◆ Task instructions:
In the entries that follow, the line with "12, (.num 16" opens the range and the line with "0x2A22, 15, 15, (.num" closes it; repeat that range exactly, both lines included.

◆ Records supplied:
========================================

-- ==== Sys2Proof/Syntax.lean ====
section
/-! DEFINITION. The commands of the block: one constructor per row of spec/opcode_table.json. A command that an event of the
outside world starts carries the instant `t` (ns) at which it happens; a step of an array sequencer carries the array `g`. -/

namespace Sys2Proof
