-- ==== Sys2Proof/Machine/Objects.lean ====
section
/-! DEFINITION. Keys of the object dictionary: one name per object of the spec's object tables (index * 256 + subindex). -/

namespace Sys2Proof.Machine.Obj
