/-- Objects 0x2940 to 0x297F (Table 11.10 and following, R349 of spec/11_shelf_power_loop.md). -/
def rows2940 : List ObjRow := [
  ⟨0x2940, 0x297F, 1, 1, (.num 8 false), 2, 0, 2, 1, 0, 0, .enum [0,1,2], false, true⟩,
  ⟨0x2940, 0x297F, 2, 2, (.num 16 false), 2, 0, 2, 1, 0, 0, .any, false, true⟩,
  ⟨0x2940, 0x297F, 3, 3, (.num 32 true), 2, 0, 2, 1, 0, 0, .any, false, true⟩,
  ⟨0x2940, 0x297F, 4, 10, (.num 32 true), 2, 0, 2, 1, 0, 0, .any, false, true⟩,
  ⟨0x2940, 0x297F, 11, 11, (.num 64 false), 2, 0, 2, 1, 0, 0, .any, false, true⟩,
  ⟨0x2940, 0x297F, 12, 12, (.num 32 true), 2, 0, 2, 1, 0, (-2147483648), .range (.c (-2147483648)) (.o 0x0D 0), false, true⟩,
  ⟨0x2940, 0x297F, 13, 13, (.num 32 true), 2, 0, 2, 1, 0, 2147483647, .range (.o 0x0C 0) (.c 2147483647), false, true⟩,
  ⟨0x2940, 0x297F, 14, 14, (.num 8 false), 2, 0, 2, 1, 0, 0, .enum [1], true, false⟩,
  ⟨0x2940, 0x297F, 15, 15, (.oct 24), 1, 0, 1, 1, 0, 0, .any, false, false⟩,
  ⟨0x2940, 0x297F, 16, 16, (.num 32 false), 1, 0, 1, 1, 0, 0, .any, false, false⟩,
  ⟨0x2940, 0x297F, 17, 17, (.num 32 true), 1, 1, 1, 1, 0, 0, .any, false, false⟩]

/-- Objects 0x2A00 to 0x2A00 (Table 12.5 and following, R377 of spec/12_converter_stage.md). -/
def rows2A00 : List ObjRow := [
  ⟨0x2A00, 0x2A00, 1, 1, (.num 32 false), 1, 0, 1, 1, 0, 100000, .any, false, false⟩,
  ⟨0x2A00, 0x2A00, 2, 2, (.num 8 false), 2, 0, 1, 1, 0, 2, .enum [0,1,2], false, true⟩,
  ⟨0x2A00, 0x2A00, 3, 3, (.num 16 false), 2, 0, 1, 1, 0, 200, .range (.c 0) (.c 400), false, true⟩,
  ⟨0x2A00, 0x2A00, 4, 4, (.num 16 false), 2, 0, 1, 1, 0, 100, .range (.c 20) (.c 500), false, true⟩,
  ⟨0x2A00, 0x2A00, 5, 5, (.num 16 false), 2, 0, 1, 1, 0, 820, .range (.c 0) (.c 8192), false, true⟩,
  ⟨0x2A00, 0x2A00, 6, 6, (.num 16 false), 2, 0, 1, 1, 0, 15564, .range (.c 8192) (.c 16384), false, true⟩,
  ⟨0x2A00, 0x2A00, 7, 7, (.num 16 false), 2, 0, 1, 1, 0, 100, .range (.c 50) (.c 1000), false, true⟩,
  ⟨0x2A00, 0x2A00, 8, 8, (.num 8 false), 2, 0, 1, 1, 0, 1, .enum [0,1], false, true⟩,
  ⟨0x2A00, 0x2A00, 9, 9, (.num 8 false), 2, 0, 1, 1, 0, 30, .range (.c 5) (.o 10 (-10)), false, true⟩,
  ⟨0x2A00, 0x2A00, 10, 10, (.num 8 false), 2, 0, 1, 1, 0, 60, .range (.o 9 10) (.c 95), false, true⟩,
  ⟨0x2A00, 0x2A00, 11, 11, (.num 32 false), 2, 0, 1, 1, 0, 1000, .range (.c 100) (.c 1000000), false, true⟩,
  ⟨0x2A00, 0x2A00, 12, 12, (.num 8 false), 2, 0, 1, 1, 0, 4, .range (.c 1) (.c 24), false, true⟩,
  ⟨0x2A00, 0x2A00, 13, 13, (.num 16 false), 2, 0, 1, 1, 0, 5000, .range (.c 0) (.c 10000), false, true⟩,
  ⟨0x2A00, 0x2A00, 14, 14, (.num 32 false), 2, 0, 1, 1, 0, 45000, .range (.k 0x2910 10 0) (.c 60000), false, true⟩,
  ⟨0x2A00, 0x2A00, 15, 15, (.num 32 false), 2, 0, 1, 1, 0, 880000, .range (.c 850000) (.c 900000), false, true⟩,
  ⟨0x2A00, 0x2A00, 16, 16, (.num 32 false), 2, 0, 1, 1, 0, 700000, .range (.c 600000) (.c 750000), false, true⟩,
  ⟨0x2A00, 0x2A00, 17, 17, (.num 8 false), 2, 0, 1, 1, 0, 56, .mask 0x3F, false, true⟩,
  ⟨0x2A00, 0x2A00, 18, 18, (.num 64 false), 1, 1, 1, 1, 0, 0, .any, false, false⟩,
  ⟨0x2A00, 0x2A00, 19, 19, (.num 64 false), 1, 0, 1, 1, 0, 0, .any, false, false⟩,
  ⟨0x2A00, 0x2A00, 20, 20, (.num 8 false), 1, 0, 2, 1, 0, 0, .range (.c 0) (.c 47), true, false⟩,
  ⟨0x2A00, 0x2A00, 21, 21, (.num 32 false), 1, 0, 1, 1, 0, 0, .any, false, false⟩,
  ⟨0x2A00, 0x2A00, 22, 22, (.num 8 false), 1, 0, 1, 1, 0, 0, .any, false, false⟩,
  ⟨0x2A00, 0x2A00, 23, 23, (.num 8 false), 1, 0, 1, 1, 0, 0, .any, false, false⟩,
  ⟨0x2A00, 0x2A00, 24, 24, (.num 32 false), 1, 0, 1, 1, 0, 0, .any, false, false⟩]

/-- Objects 0x2A21 to 0x2A22 (Table 12.6 and following, R377 of spec/12_converter_stage.md). -/
def rows2A20 : List ObjRow := [
  ⟨0x2A21, 0x2A22, 1, 1, (.num 8 false), 1, 0, 1, 1, 0, 0, .any, false, false⟩,
  ⟨0x2A21, 0x2A22, 2, 2, (.num 8 false), 1, 1, 1, 1, 0, 0, .any, false, false⟩,
  ⟨0x2A21, 0x2A22, 3, 3, (.num 16 false), 2, 0, 1, 1, 0, 2, .range (.c 1) (.c 50), false, true⟩,
  ⟨0x2A21, 0x2A22, 4, 4, (.num 16 false), 2, 0, 1, 1, 0, 500, .range (.c 100) (.c 5000), false, true⟩,
  ⟨0x2A21, 0x2A22, 5, 5, (.num 16 false), 2, 0, 1, 1, 0, 20, .range (.o 3 1) (.c 500), false, true⟩,
  ⟨0x2A21, 0x2A22, 6, 6, (.num 16 false), 2, 0, 1, 1, 0, 4000, .range (.o 4 0) (.c 9000), false, true⟩,
  ⟨0x2A21, 0x2A22, 7, 7, (.num 16 false), 2, 0, 1, 1, 0, 200, .range (.c 50) (.c 2000), false, true⟩,
  ⟨0x2A21, 0x2A22, 8, 8, (.num 16 false), 2, 0, 1, 1, 0, 200, .range (.c 50) (.c 1000), false, true⟩,
  ⟨0x2A21, 0x2A22, 9, 9, (.num 8 false), 1, 0, 1, 1, 0, 0, .any, false, false⟩,
  ⟨0x2A21, 0x2A22, 10, 10, (.num 16 false), 2, 0, 1, 1, 0, 50, .range (.c 10) (.c 200), false, true⟩,
  ⟨0x2A21, 0x2A22, 11, 11, (.num 32 false), 2, 0, 1, 1, 0, 5000, .range (.c 100) (.c 50000), false, true⟩,
  ⟨0x2A21, 0x2A22, 12, 12, (.num 16 false), 2, 0, 1, 1, 0, 30, .range (.c 10) (.c 200), false, true⟩,
  ⟨0x2A21, 0x2A22, 13, 13, (.num 8 false), 1, 0, 2, 1, 0, 0, .enum [1], true, false⟩,
  ⟨0x2A21, 0x2A22, 14, 14, (.num 32 false), 2, 0, 1, 1, 0, 900000, .range (.c 100000) (.c 1500000), false, true⟩,
  ⟨0x2A21, 0x2A22, 15, 15, (.num 32 false), 1, 0, 1, 1, 0, 0, .any, false, false⟩,
  ⟨0x2A21, 0x2A22, 16, 16, (.num 32 false), 1, 0, 1, 1, 0, 0, .any, false, false⟩,
  ⟨0x2A21, 0x2A22, 17, 17, (.num 32 false), 1, 0, 1, 1, 0, 0, .any, false, false⟩]

/-- Objects 0x2A40 to 0x2A75 (Table 12.7 and following, R377 of spec/12_converter_stage.md). -/
def rows2A40 : List ObjRow := [
  ⟨0x2A40, 0x2A75, 1, 1, (.num 32 true), 2, 0, 2, 1, 0, 0, .any, false, true⟩,
  ⟨0x2A40, 0x2A75, 2, 2, (.num 32 true), 2, 0, 2, 1, 0, 0, .any, false, true⟩,
  ⟨0x2A40, 0x2A75, 3, 3, (.num 32 true), 1, 1, 1, 1, 0, 0, .any, false, false⟩,
  ⟨0x2A40, 0x2A75, 4, 4, (.num 32 false), 1, 0, 1, 1, 0, 0, .any, false, false⟩,
  ⟨0x2A40, 0x2A75, 5, 5, (.num 32 false), 1, 0, 1, 1, 0, 0, .any, false, false⟩]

========================================

◆ Output for this task:
  ⟨0x2A21, 0x2A22, 12, 12, (.num 16 false), 2, 0, 1, 1, 0, 30, .range (.c 10) (.c 200), false, true⟩,
  ⟨0x2A21, 0x2A22, 13, 13, (.num 8 false), 1, 0, 2, 1, 0, 0, .enum [1], true, false⟩,
  ⟨0x2A21, 0x2A22, 14, 14, (.num 32 false), 2, 0, 1, 1, 0, 900000, .range (.c 100000) (.c 1500000), false, true⟩,
  ⟨0x2A21, 0x2A22, 15, 15, (.num 32 false), 1, 0, 1, 1, 0, 0, .any, false, false⟩,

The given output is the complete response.